There’s also a UHD Blu-ray player, a component missing from the Pro.
For those without a 4K TV, the X will shorten loading times and boost quality at 1080p.
This is where the X really falls down. There are no Triple-A exclusive games on launch.
Thankfully, with the likes of Assassin’s Creed Origins and Gears of War 4 (which really looks stunning on the X in 4K), there are still plenty of titles for it to show off its muscle.
The X is backwards compatible with Xbox 360 and some Xbox games, too.

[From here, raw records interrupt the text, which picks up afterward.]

theorem State.sendShare_kept (s : State) (c : Chan) (dest step : Nat) (buckets : Plan → List Nat) (header : Plan → List Byte) (slot : Plan → Nat → Nat → List Byte) {s0 : State} {kc : Option Chan} (h0 : s0.Kept s kc) (hk0 : Covers kc c := by assumption) : s0.Kept (State.sendShare s c dest step buckets header slot) kc := by
  unfold State.sendShare
  try dsimp only
  repeat' (first
    | with_reducible assumption | with_reducible exact Covers.any _
    | with_reducible exact CoversAll.some (by assumption) | with_reducible exact CoversAll.none
    | with_reducible exact CoversAll.get (by assumption) | with_reducible exact CoversAll.any _ | intro _
    | with_reducible apply State.sendPart_kept | with_reducible apply State.Kept.ite
    | with_reducible apply State.Kept.ite_fst | with_reducible apply State.Kept.ite_snd
    | with_reducible apply State.Kept.setChan | with_reducible apply State.Kept.onChan
    | with_reducible apply State.Kept.foldl | with_reducible apply State.Kept.foldl_fst | split
    | fail_if_no_progress with_reducible apply State.Kept.mk_same | with_reducible exact Firmware.Kept.refl _
    | with_reducible exact Channel.Kept.refl _ | with_reducible apply Channel.Kept.ite
    | with_reducible apply Channel.Kept.foldl | with_reducible apply Channel.Kept.foldl_fst
    | with_reducible apply Channel.Kept.ite_fst | fail_if_no_progress with_reducible apply Channel.Kept.mk_same)

theorem State.sendOwnShare_kept (s : State) (c : Chan) (dest step : Nat) {s0 : State} {kc : Option Chan} (h0 : s0.Kept s kc) (hk0 : Covers kc c := by assumption) : s0.Kept (State.sendOwnShare s c dest step) kc := by
  unfold State.sendOwnShare
  try dsimp only
  repeat' (first
    | with_reducible assumption | with_reducible exact Covers.any _
    | with_reducible exact CoversAll.some (by assumption) | with_reducible exact CoversAll.none
    | with_reducible exact CoversAll.get (by assumption) | with_reducible exact CoversAll.any _ | intro _
    | with_reducible apply State.sendShare_kept | with_reducible apply State.Kept.ite
    | with_reducible apply State.Kept.ite_fst | with_reducible apply State.Kept.ite_snd
    | with_reducible apply State.Kept.setChan | with_reducible apply State.Kept.onChan
    | with_reducible apply State.Kept.foldl | with_reducible apply State.Kept.foldl_fst | split
    | fail_if_no_progress with_reducible apply State.Kept.mk_same | with_reducible exact Firmware.Kept.refl _
    | with_reducible exact Channel.Kept.refl _ | with_reducible apply Channel.Kept.ite
    | with_reducible apply Channel.Kept.foldl | with_reducible apply Channel.Kept.foldl_fst
    | with_reducible apply Channel.Kept.ite_fst | fail_if_no_progress with_reducible apply Channel.Kept.mk_same)

theorem State.sendReplicaEnd_kept (s : State) (c : Chan) (g : Group) (rank step buckets : Nat) (record : List Byte) {s0 : State} {kc : Option Chan} (h0 : s0.Kept s kc) (hk0 : Covers kc c := by assumption) : s0.Kept (State.sendReplicaEnd s c g rank step buckets record) kc := by
  unfold State.sendReplicaEnd
  try dsimp only
  repeat' (first
    | with_reducible assumption | with_reducible exact Covers.any _
    | with_reducible exact CoversAll.some (by assumption) | with_reducible exact CoversAll.none
    | with_reducible exact CoversAll.get (by assumption) | with_reducible exact CoversAll.any _ | intro _
    | with_reducible apply State.tell_kept | with_reducible apply State.Kept.ite
    | with_reducible apply State.Kept.ite_fst | with_reducible apply State.Kept.ite_snd
    | with_reducible apply State.Kept.setChan | with_reducible apply State.Kept.onChan
    | with_reducible apply State.Kept.foldl | with_reducible apply State.Kept.foldl_fst | split
    | fail_if_no_progress with_reducible apply State.Kept.mk_same | with_reducible exact Firmware.Kept.refl _
    | with_reducible exact Channel.Kept.refl _ | with_reducible apply Channel.Kept.ite
    | with_reducible apply Channel.Kept.foldl | with_reducible apply Channel.Kept.foldl_fst
    | with_reducible apply Channel.Kept.ite_fst | fail_if_no_progress with_reducible apply Channel.Kept.mk_same)
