-- ==== Sys2Proof/Laws/KeptSafetyNet.lean ====
section
/-!
SUPPORT. The operations of Machine/SafetyNet.lean keep what Laws/Kept.lean says.
-/

set_option linter.all false

namespace Sys2Proof.Machine

theorem State.takeReplica_kept (s : State) (c : Chan) (q : Group) (p : Plan) (k : Packet) {s0 : State} {kc : Option Chan} (h0 : s0.Kept s kc) (hk0 : Covers kc c := by assumption) : s0.Kept (State.takeReplica s c q p k) kc := by
  unfold State.takeReplica
  try dsimp only
  repeat' (first
    | with_reducible assumption | with_reducible exact Covers.any _
    | with_reducible exact CoversAll.some (by assumption) | with_reducible exact CoversAll.none
    | with_reducible exact CoversAll.get (by assumption) | with_reducible exact CoversAll.any _ | intro _
    | with_reducible apply State.memWrite_kept | with_reducible apply State.onSafety_kept
    | with_reducible apply State.Kept.ite | with_reducible apply State.Kept.ite_fst
    | with_reducible apply State.Kept.ite_snd | with_reducible apply State.Kept.setChan
    | with_reducible apply State.Kept.onChan | with_reducible apply State.Kept.foldl
    | with_reducible apply State.Kept.foldl_fst | split | fail_if_no_progress with_reducible apply State.Kept.mk_same
    | with_reducible exact Firmware.Kept.refl _ | with_reducible exact Channel.Kept.refl _
    | with_reducible apply Channel.Kept.ite | with_reducible apply Channel.Kept.foldl
    | with_reducible apply Channel.Kept.foldl_fst | with_reducible apply Channel.Kept.ite_fst
    | fail_if_no_progress with_reducible apply Channel.Kept.mk_same)

theorem State.sendImage_kept (s : State) (c : Chan) (g : Group) (spare serial step : Nat) {s0 : State} {kc : Option Chan} (h0 : s0.Kept s kc) (hk0 : Covers kc c := by assumption) : s0.Kept (State.sendImage s c g spare serial step) kc := by
  unfold State.sendImage
  try dsimp only
  repeat' (first
    | with_reducible assumption | with_reducible exact Covers.any _
    | with_reducible exact CoversAll.some (by assumption) | with_reducible exact CoversAll.none
    | with_reducible exact CoversAll.get (by assumption) | with_reducible exact CoversAll.any _ | intro _
    | with_reducible apply State.sendPart_kept | with_reducible apply State.Kept.ite
    | with_reducible apply State.Kept.ite_fst | with_reducible apply State.Kept.ite_snd
    | with_reducible apply State.Kept.setChan | with_reducible apply State.Kept.onChan
    | with_reducible apply State.Kept.foldl | with_reducible apply State.Kept.foldl_fst | split
    | fail_if_no_progress with_reducible apply State.Kept.mk_same | with_reducible exact Firmware.Kept.refl _
    | with_reducible exact Channel.Kept.refl _ | with_reducible apply Channel.Kept.ite
    | with_reducible apply Channel.Kept.foldl | with_reducible apply Channel.Kept.foldl_fst
    | with_reducible apply Channel.Kept.ite_fst | fail_if_no_progress with_reducible apply Channel.Kept.mk_same)

theorem State.takeImage_kept (s : State) (c : Chan) (k : Packet) {s0 : State} {kc : Option Chan} (h0 : s0.Kept s kc) (hk0 : Covers kc c := by assumption) : s0.Kept (State.takeImage s c k) kc := by
  unfold State.takeImage
  try dsimp only
  repeat' (first
    | with_reducible assumption | with_reducible exact Covers.any _
    | with_reducible exact CoversAll.some (by assumption) | with_reducible exact CoversAll.none
    | with_reducible exact CoversAll.get (by assumption) | with_reducible exact CoversAll.any _ | intro _
    | with_reducible apply State.drawFree_kept | with_reducible apply State.memWrite_kept
    | with_reducible apply State.Kept.ite | with_reducible apply State.Kept.ite_fst
    | with_reducible apply State.Kept.ite_snd | with_reducible apply State.Kept.setChan
    | with_reducible apply State.Kept.onChan | with_reducible apply State.Kept.foldl
    | with_reducible apply State.Kept.foldl_fst | split | fail_if_no_progress with_reducible apply State.Kept.mk_same
    | with_reducible exact Firmware.Kept.refl _ | with_reducible exact Channel.Kept.refl _
    | with_reducible apply Channel.Kept.ite | with_reducible apply Channel.Kept.foldl
    | with_reducible apply Channel.Kept.foldl_fst | with_reducible apply Channel.Kept.ite_fst
    | fail_if_no_progress with_reducible apply Channel.Kept.mk_same)
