theorem execFwKeyRevoke_kept (path : ReqPath) (c : Option Chan) (value : Byte) (s : State) (t : State) (h : execFwKeyRevoke path c value s = .next t) : s.Kept t c := by
  have h0 : s.Kept s c := State.Kept.refl s
  have hk := CoversAll.self c
  unfold execFwKeyRevoke at h
  injection h with h
  subst h
  try dsimp only
  repeat' (first
    | with_reducible assumption | with_reducible exact Covers.any _
    | with_reducible exact CoversAll.some (by assumption) | with_reducible exact CoversAll.none
    | with_reducible exact CoversAll.get (by assumption) | with_reducible exact CoversAll.any _
    | with_reducible exact Serves.any _ | with_reducible exact Serves.at_2800 | with_reducible exact Serves.at_1100
    | with_reducible exact Serves.at_1110 (CoversAll.get (by assumption))
    | with_reducible exact Serves.at_1110 (by assumption) | with_reducible exact Serves.at_2000 (by assumption)
    | with_reducible exact Serves.at_5030 (by assumption) | with_reducible exact Serves.at_5100 (by assumption)
    | with_reducible exact Serves.at_6100 (by assumption) | with_reducible exact Serves.at_7100 (by assumption)
    | intro _ | with_reducible apply State.revokeKeys_kept | with_reducible apply State.writeScalar_kept
    | with_reducible apply State.Kept.ite | with_reducible apply State.Kept.ite_fst
    | with_reducible apply State.Kept.ite_snd | with_reducible apply State.Kept.setChan
    | with_reducible apply State.Kept.onChan | with_reducible apply State.Kept.foldl
    | with_reducible apply State.Kept.foldl_fst | split | fail_if_no_progress with_reducible apply State.Kept.mk_same
    | with_reducible exact Firmware.Kept.refl _ | with_reducible exact Channel.Kept.refl _
    | with_reducible apply Channel.Kept.ite | with_reducible apply Channel.Kept.foldl
    | with_reducible apply Channel.Kept.foldl_fst | with_reducible apply Channel.Kept.ite_fst
    | fail_if_no_progress with_reducible apply Channel.Kept.mk_same)

end Sys2Proof.Machine
end

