-- ==== Sys2Proof/Laws/KeptDictionary.lean ====
section
/-!
SUPPORT. The operations of Machine/Dictionary.lean keep what Laws/Kept.lean says.
-/

set_option linter.all false

namespace Sys2Proof.Machine

theorem State.keep_kept (s : State) (index sub v : Nat) {s0 : State} {kc : Option Chan} (h0 : s0.Kept s kc) : s0.Kept (State.keep s index sub v).1 kc := by
  unfold State.keep
  try dsimp only
  repeat' (first
    | with_reducible assumption | with_reducible exact Covers.any _
    | with_reducible exact CoversAll.some (by assumption) | with_reducible exact CoversAll.none
    | with_reducible exact CoversAll.get (by assumption) | with_reducible exact CoversAll.any _ | intro _
    | with_reducible apply State.storeEnt_kept | with_reducible apply State.Kept.ite
    | with_reducible apply State.Kept.ite_fst | with_reducible apply State.Kept.ite_snd
    | with_reducible apply State.Kept.setChan | with_reducible apply State.Kept.onChan
    | with_reducible apply State.Kept.foldl | with_reducible apply State.Kept.foldl_fst | split
    | fail_if_no_progress with_reducible apply State.Kept.mk_same | with_reducible exact Firmware.Kept.refl _
    | with_reducible exact Channel.Kept.refl _ | with_reducible apply Channel.Kept.ite
    | with_reducible apply Channel.Kept.foldl | with_reducible apply Channel.Kept.foldl_fst
    | with_reducible apply Channel.Kept.ite_fst | fail_if_no_progress with_reducible apply Channel.Kept.mk_same)

theorem State.clearBits_kept (s : State) (key v : Nat) {s0 : State} {kc : Option Chan} (h0 : s0.Kept s kc) : s0.Kept (State.clearBits s key v) kc := by
  unfold State.clearBits
  try dsimp only
  repeat' (first
    | with_reducible assumption | with_reducible exact Covers.any _
    | with_reducible exact CoversAll.some (by assumption) | with_reducible exact CoversAll.none
    | with_reducible exact CoversAll.get (by assumption) | with_reducible exact CoversAll.any _ | intro _
    | with_reducible apply State.setEnt_kept | with_reducible apply State.Kept.ite
    | with_reducible apply State.Kept.ite_fst | with_reducible apply State.Kept.ite_snd
    | with_reducible apply State.Kept.setChan | with_reducible apply State.Kept.onChan
    | with_reducible apply State.Kept.foldl | with_reducible apply State.Kept.foldl_fst | split
    | fail_if_no_progress with_reducible apply State.Kept.mk_same | with_reducible exact Firmware.Kept.refl _
    | with_reducible exact Channel.Kept.refl _ | with_reducible apply Channel.Kept.ite
    | with_reducible apply Channel.Kept.foldl | with_reducible apply Channel.Kept.foldl_fst
    | with_reducible apply Channel.Kept.ite_fst | fail_if_no_progress with_reducible apply Channel.Kept.mk_same)

theorem State.writeCounter_kept (s : State) (key v : Nat) {s0 : State} {kc : Option Chan} (h0 : s0.Kept s kc) : s0.Kept (State.writeCounter s key v) kc := by
  unfold State.writeCounter
  try dsimp only
  repeat' (first
    | with_reducible assumption | with_reducible exact Covers.any _
    | with_reducible exact CoversAll.some (by assumption) | with_reducible exact CoversAll.none
    | with_reducible exact CoversAll.get (by assumption) | with_reducible exact CoversAll.any _ | intro _
    | with_reducible apply State.clearBits_kept | with_reducible apply State.setEnt_kept
    | with_reducible apply State.Kept.ite | with_reducible apply State.Kept.ite_fst
    | with_reducible apply State.Kept.ite_snd | with_reducible apply State.Kept.setChan
    | with_reducible apply State.Kept.onChan | with_reducible apply State.Kept.foldl
    | with_reducible apply State.Kept.foldl_fst | split | fail_if_no_progress with_reducible apply State.Kept.mk_same
    | with_reducible exact Firmware.Kept.refl _ | with_reducible exact Channel.Kept.refl _
    | with_reducible apply Channel.Kept.ite | with_reducible apply Channel.Kept.foldl
    | with_reducible apply Channel.Kept.foldl_fst | with_reducible apply Channel.Kept.ite_fst
    | fail_if_no_progress with_reducible apply Channel.Kept.mk_same)
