theorem execRegisterWrite_kept (offset : Nat) (wide : Bool) (value : DWord) (s : State) (t : State) (h : execRegisterWrite offset wide value s = .next t) :
    s.Kept t none := by
  have h0 : s.Kept s none := State.Kept.refl s
  unfold execRegisterWrite at h
  injection h with h
  subst h
  refine State.Kept.ite h0 (State.Kept.ite (State.writeBar0_kept _ _ _ _ h0) (State.Kept.foldl h0 (fun t k ht => State.writeBar2_kept _ _ _ ht)))

end Sys2Proof.Machine
end

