-- ==== Sys2Proof/Tests/Slice0.lean ====
section
/-!
SUPPORT. Tests: the checks of WellFormed, values of the spec's worked examples and tables, single commands on small states, and for each
obligation with hypotheses a witness that meets them. A theorem witness_X lists, in the order of the clauses of the obligation X, states
and operands that meet the hypotheses of each clause.
-/

set_option maxRecDepth 100000
set_option Elab.async false

open Sys2Proof Sys2Proof.Machine

namespace Sys2Proof.Tests

/-! ### Small states -/

/-- The reset state with its module changed. -/
def modular (f : Module → Module) (s : State) : State := { s with module := f s.module }

/-- The module on, its port complex started, its link up and the mailbox in the hands of the maker. -/
def hosted (s : State) : State :=
  modular (fun m => { m with on := true, alive := true }) (modular (fun m => { m with
    endpoint := { m.endpoint with linkUp := true, busMaster := true, mailbox := { m.endpoint.mailbox with role := 2 } } }) s)

/-- Channel 0 changed. -/
def on0 (f : Channel → Channel) (s : State) : State := { s with ch0 := f s.ch0 }

/-- Channel 0 with its power changed. -/
def power0 (f : Power → Power) (s : State) : State := on0 (fun h => { h with power := f h.power }) s

/-- A module with a host and MODULE_NUMBER 0, and channel 0 in P0 with its cartridges powered. -/
def live : State :=
  power0 (fun p => { p with state := .p0, target := .p0, stepTo := .p0, ready := true, cartSupply := true })
    ((hosted State.reset).setEnt (odKey 0x5000 1) 0)

/-- Fields of a descriptor at `a` of channel 0: byte offset, bytes and value. -/
def fields (a : Nat) (l : List (Nat × Nat × Nat)) (s : State) : State :=
  l.foldl (fun s f => on0 (fun h => h.writeNat (a + f.1) f.2.1 f.2.2) s) s

/-- A job of channel 0 for a descriptor at `a`, entered by context 0. -/
def job (ty a : Nat) (s : State) : State := on0 (fun h => h.addJob (.sub 0 0 0 0) a ty) s

/-- A job of channel 0 in a phase. -/
def phased (ty a : Nat) (p : Phase) (s : State) : State :=
  on0 (fun h => { h with jobs := h.jobs ++ [⟨h.nextId, .sub 0 0 0 0, a, ty, p, [], []⟩], nextId := h.nextId + 1 }) s

/-- A tensor descriptor at `a` (Table 7.3): format, layout, rows, columns and DATA, with the stride of its padded row. -/
def tensor (a format layout rows cols data : Nat) (s : State) : State :=
  let stride := paddedLen format (if layout = 0 then cols else rows)
  fields a [(0, 2, 0x10), (2, 1, format), (3, 1, layout), (8, 4, rows), (12, 4, cols), (16, 8, data), (24, 8, stride),
    (32, 4, 0x3F800000)] s

/-- Whether an answer is a value that satisfies `p`. -/
def okAnd {ε α : Type} (x : Except ε α) (p : α → Bool) : Bool :=
  match x with
  | .ok a => p a
  | .error _ => false

/-- Whether an answer is an error. -/
def isErr {ε α : Type} (x : Except ε α) : Bool := !okAnd x (fun _ => true)

/-- Whether a request to write passes its checks (State.passes) and its row satisfies `q`. -/
def passing (s : State) (p : ReqPath) (i sub o : Nat) (d : List Byte) (who : Option Chan) (q : OdRow → Bool := fun _ => true) : Bool :=
  s.pathOpen p && (s.requestCheck p true i sub d.length).1 == 0 &&
    (s.requestCheck p true i sub d.length).2.any (fun r => r.writeStatus i sub o d == 0 && q r) && servedBy i == some who

theorem passing_passes {s : State} {p : ReqPath} {i sub o : Nat} {d : List Byte} {who : Option Chan} {q : OdRow → Bool}
    (h : passing s p i sub o d who q = true) : ∃ r, s.passes p i sub o d who r := by
  simp only [passing, Bool.and_eq_true, beq_iff_eq, Option.any_eq_true] at h
  obtain ⟨⟨⟨h1, h2⟩, r, h3, h4, -⟩, h5⟩ := h
  exact ⟨r, h1, Prod.ext h2 h3, h4, h5⟩

/-- A packet of group 7 from channel address 0 to itself with this type and data, sealed (Table 10.4). -/
def packet (ptype : Nat) (data : List Byte) : Packet :=
  Packet.seal ⟨ptype, 0, true, 0, 0, 7, 0, 0, 0, 0, 0, 0, 0, data⟩

/-- A control message with MSG_TYPE `m`, step `step` and what follows byte 16 (Table 12.11). -/
def message (m step : Nat) (body : List Byte) : Packet :=
  packet 5 (leBytes 4 m ++ leBytes 4 0 ++ leBytes 8 step ++ body ++ List.replicate (16 * ceilDiv body.length 16 - body.length) 0#8)

/-- Group 7 of the one member at channel address 0, which is its ringmaster and its top. -/
def alone (state : GroupState) : Group :=
  { id := 7, state := state, job := none, desc := List.replicate 48 0#8, members := [0], ring := [⟨0, 0, noRank, noRank⟩], top := 0,
    topSucc1 := noRank, topSucc2 := noRank, epoch := 0, features := 15, rank := 0, joins := [], readies := [], arrivals := [],
    heartbeat := 10, timeout := 30, beats := [], barriers := [], resets := [], asked := false, owed := [], low := 1, high := 1, version := 1,
    imaged := false, phases := [] }

/-- Channel 0 with a group. -/
def grouped (g : Group) (s : State) : State := on0 (fun h => { h with groups := h.groups ++ [g] }) s

/-- Whether channel 0 takes a control message (State.delivered), and its group and the state then satisfy `q`. -/
def delivers (s : State) (k : Packet) (msg : Nat) (exempt : Bool) (q : State → Group → Bool := fun _ _ => true) : Bool :=
  k.ptype == 5 && k.msg == msg && (s.receive 0 k exempt).2 &&
    ((s.receive 0 k exempt).1.chan 0 |>.comm k.group).any (fun g => q (s.receive 0 k exempt).1 g)

theorem delivers_delivered {s : State} {k : Packet} {msg : Nat} {exempt : Bool} {q : State → Group → Bool}
    (h : delivers s k msg exempt q = true) : ∃ t g, s.delivered 0 k msg exempt t g ∧ q t g = true := by
  simp only [delivers, Bool.and_eq_true, beq_iff_eq, Option.any_eq_true] at h
  obtain ⟨⟨⟨h1, h2⟩, h3⟩, g, h4, h5⟩ := h
  exact ⟨_, g, ⟨h1, h2, Prod.ext rfl h3, h4⟩, h5⟩

/-- Whether channel 0 does not take a packet as a control message (State.undelivered). -/
def undelivers (s : State) (k : Packet) (msg : Nat) (exempt : Bool) : Bool :=
  k.ptype != 5 || k.msg != msg || !(s.receive 0 k exempt).2 || ((s.receive 0 k exempt).1.chan 0 |>.comm k.group).isNone

theorem undelivers_undelivered {s : State} {k : Packet} {msg : Nat} {exempt : Bool} (h : undelivers s k msg exempt = true) :
    s.undelivered 0 k msg exempt := by
  rintro t g ⟨h1, h2, h3, h4⟩
  have h5 : (s.receive 0 k exempt).2 = true := by rw [h3]
  have h6 : (s.receive 0 k exempt).1 = t := by rw [h3]
  simp only [undelivers, h1, h2, h5, h6, h4, bne_self_eq_false, Bool.not_true, Option.isNone_some, Bool.or_false] at h
  cases h

/-- A session with empty keys and the role maker. -/
def session (s : State) : State :=
  modular (fun m => { m with sessions := [⟨1, 2, [], [], [], [], 0, none, 0, 0, 0, 0, [], false, none, none, 0⟩] }) s

/-- The port complex with an image that speaks Miger version 1. -/
def speaking (s : State) : State :=
  modular (fun m => { m with fw := { m.fw with bank0 := ⟨List.replicate 20 0#8 ++ [1#8, 0#8, 1#8, 0#8], true, 0⟩ } }) s

/-- An empty frame of session 1 with SEQUENCE 5 and the tag that empty keys give it. -/
def frame (ftype : Nat) : Frame := ⟨1#8, 1, 5, [], frameTag [] 1 ftype 1 5 []⟩

/-- Group 7 as COMMIT_GROUP of channel 0. -/
def committing (s : State) : State := s.setEnt (kUpd 0 1) 7

/-- Channel 0 with a program of STEP `step` loaded. -/
def prog (step : Nat) (slots : List (List SlotEntry)) (s : State) : State :=
  on0 (fun h => { h with training := { h.training with program := some ⟨99, 0, false, 1, step, slots, 0,
    List.replicate (slots.getD 0 []).length .idle, [], [], [], none, false⟩ } }) s

/-- The loaded program of channel 0 changed. -/
def program0 (f : Program → Program) (s : State) : State :=
  on0 (fun h => { h with training := { h.training with program := h.training.program.map f } }) s

/-- A program of STEP `step` with one entry, which has started and not completed, so that tag `step` − 1 is live. -/
def live1 (step : Nat) (s : State) : State :=
  program0 (fun p => { p with begun := [0] }) (prog step [[⟨64, 0, 0, 1, true, 3⟩]] s)

/-- Channel 0 with a job of a descriptor at 64 that was loaded as `x` and waits. -/
def holding (ty : Nat) (x : Held) (s : State) : State := phased ty 64 (.held x) s

/-- Three 1 × 1 BF16 tensors in the shared store: A by rows at 0x400, B by columns at 0x480, C by rows at 0x500. -/
def tensors (s : State) : State :=
  tensor 0x500 0x10 0 1 1 (storeBase + 128) (tensor 0x480 0x10 1 1 1 (storeBase + 64) (tensor 0x400 0x10 0 1 1 storeBase s))

/-- Weight 3, whose parameter bank 0 is the tensor described at `a`. -/
def weight3 (a : Nat) (s : State) : State :=
  on0 (fun h => { h with training := { h.training with weights := h.training.weights ++ [⟨3, 0xFFFF, h.tensorDesc a, h.tensorDesc 0x2000,
    none, none, none, none, h.tensorDesc 0x2000, none, none, none, none, none⟩] } }) s

/-- A product descriptor of the three tensors at 64. -/
def product (s : State) : State :=
  job 0x20 64 (fields 64 [(0, 2, 0x20), (6, 2, 1), (8, 8, 0x400), (16, 8, 0x480), (24, 8, 0x500)] (tensors s))

/-- A transpose descriptor of A into C at 64. -/
def transposeOf (s : State) : State :=
  job 0x32 64 (fields 64 [(0, 2, 0x32), (8, 8, 0x400), (16, 8, 0x500)] (tensors s))

/-- A row descriptor, operation 1, of A into C at 64. -/
def rowOf (s : State) : State :=
  job 0x30 64 (fields 64 [(0, 2, 0x30), (2, 1, 1), (8, 8, 0x400), (16, 8, 0x500)] (tensors s))

/-- A raster descriptor at 64: one band of a 8 × 8 image, patches of 8, into a 1 × 64 BF16 tensor. -/
def rasterOf (s : State) : State :=
  job 0x60 64 (fields 64 [(0, 2, 0x60), (4, 1, 1), (5, 1, 8), (8, 4, 8), (12, 4, 8), (56, 8, 0x580)]
    (tensor 0x580 0x10 0 1 64 storeBase s))

/-- A weight descriptor at 64: BF16 parameters at 0x400 and 0x600, its KA48 gradient at 0x680, as weight 5. -/
def weightOf (s : State) : State :=
  job 0x73 64 (fields 64 [(0, 2, 0x73), (4, 2, 5), (6, 2, 0xFFFF), (16, 8, 0x400), (24, 8, 0x600), (64, 8, 0x680)]
    (tensor 0x680 0x12 0 1 1 0x20000 (tensor 0x600 0x10 0 1 1 (storeBase + 192) (tensors s))))

/-- A descriptor at 64 with FLAGS. -/
def flagged (ty flags : Nat) (l : List (Nat × Nat × Nat)) (s : State) : State :=
  job ty 64 (fields 64 ([(0, 2, ty), (2, 2, flags)] ++ l) s)

/-- A program descriptor at 64 of one slot at 0x100 with one entry, STEP 1. -/
def programOf (s : State) : State :=
  flagged 0x70 0 [(4, 4, 1), (8, 2, 1), (16, 8, 1), (24, 8, 0x100)]
    (fields 0x100 [(0, 2, 0x71), (2, 1, 1), (30, 2, 0xFFFF)] s)

/-- A stash descriptor at 64 of tensor A with direction and KEY 9. -/
def stashOf (dir : Nat) (s : State) : State :=
  job 0x38 64 (fields 64 [(0, 2, 0x38), (2, 1, dir), (4, 4, 9), (8, 8, 0x400)] (tensors s))

/-- KEY 9 held, or dropped, as tensor A. -/
def keyed (dropped : Bool) (s : State) : State :=
  on0 (fun h => { h with training := { h.training with stash := [⟨9, 0, 1, dropped, h.tensorDesc 0x400⟩] } }) s

/-- A slot entry that runs the descriptor at 64 for a weight. -/
def entryOf (w : Nat) : SlotEntry := ⟨64, 0, 0, 1, false, w⟩

/-- Layer 4 on tile entry 0: one input, one output, tag 0 of a rank. -/
def layer4 (rank : Nat) (switched : Option Half) (s : State) : State :=
  on0 (fun h => { h with arrays := { h.arrays with layers := h.arrays.layers ++ [⟨4, 1, 1, [0], 0, h.tensorDesc 0x400, h.tensorDesc 0x700, 0, 0,
    rank, false, 0, none, false, switched⟩] } }) s

/-- A channel with both cartridge slots attached. -/
def slotted (s : State) : State :=
  on0 (fun h => (h.setSlot 0 { h.slotA with present := true, attached := true }).setSlot 1 { h.slotB with present := true, attached := true }) s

Games with Gold, a free service bundled with Xbox Live membership, rarely disappoints – offering a handful of free, older games per month.
Price and Verdict
At £449, the X is very, very expensive.
However, if you’re after a raw power and want the most powerful console in the world, then X marks the spot.
The PS4 Pro will likely see price cuts around this time of year, adding some serious competition – so we may need to wait until next year before the X really takes off.
If you don’t have a 4K TV and have a standard Xbox One, hold off upgrading for now.
Xbox One S
It may look the part, but the Xbox One S is essentially the same machine as the original Xbox One – bar a couple of minor improvements.
The S has a 4K Blu-Ray player, supports 4K video steaming and high dynamic range (HDR). The latter will result in more vibrant, life-like colour when you play games.
It does make a huge difference – and if you’re playing on a screen smaller than 32 inches, it’s more than adequate.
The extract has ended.